- Name: Julian Royds GRIBBLE
- D.O.B: 5th January, 1897
- D.O.A: 23rd March, 1918
- D.O.D: 25th November, 1918
- Award: Victoria Cross
- Occupation at time of action: Temporary Captain, 10th Battalion The Royal Warwickshire Regiment, 154th Brigade, 51st Division
- Book: The Complete History - Volume 2
Vélu Wood, France 23 March 1918
23 March 1918
The First World War 1918
In the fighting to try and stem the German advance south of the Cambrai to Bapaume road, following the opening of the German Spring offensive on 21 March 1918, 10th Battalion The Royal Warwickshire Regiment, together with 8th Battalion The Gloucestershire Regiment, (see Temporary Captain M A James VC, 21-23 Mar 1918), were detailed on 23 March 1918 to prevent the enemy advancing west from Vélu Wood and Vélu until the safe withdrawal of British forces was completed. When some of the Warwickshire Regiment were driven back, Temporary Captain J R Gribble, in command of D company, was ordered to hold on at all costs. He gallantly continued fighting until he and his men were surrounded and captured.

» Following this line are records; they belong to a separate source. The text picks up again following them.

-- ==== Sys2Proof/Machine/Dispatch.lean ====
section
/-!
DEFINITION. The one dispatch from a command to its meaning.
-/

namespace Sys2Proof.Machine

def exec (i : Instr) (s : State) : Host.Outcome State Fault Refusal :=
  match i with
  | .init => Sys2Proof.Machine.execInit s
  | .setfreq freq => Sys2Proof.Machine.execSetfreq freq s
  | .setdc chan duty => Sys2Proof.Machine.execSetdc chan duty s
  | .start => Sys2Proof.Machine.execStart s

end Sys2Proof.Machine
end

For most conspicuous bravery and devotion to duty. Capt. Gribble was in command of the right company of the battalion when the enemy attacked, and his orders were to “hold on to the last.” His company was eventually entirely isolated though he could easily have withdrawn them at one period when the rest of the battalion on his left were driven back to a secondary position. His right flank was “in the air” owing to the withdrawal of all troops of a neighbouring division. By means of a runner to the company on his left rear he intimated his determination to hold on until other orders were received from battalion headquarters – and this he inspired his command to accomplish. His company was eventually surrounded by the enemy at close range, and he was seen fighting to the last. His subsequent fate is unknown. By his splendid example of grit Capt. Gribble was materially instrumental in preventing for some hours the enemy obtaining a complete mastery of the crest of ridge, and by his magnificent self-sacrifice he enabled the remainder of his own brigade to be withdrawn, as well as another garrison and three batteries of field artillery.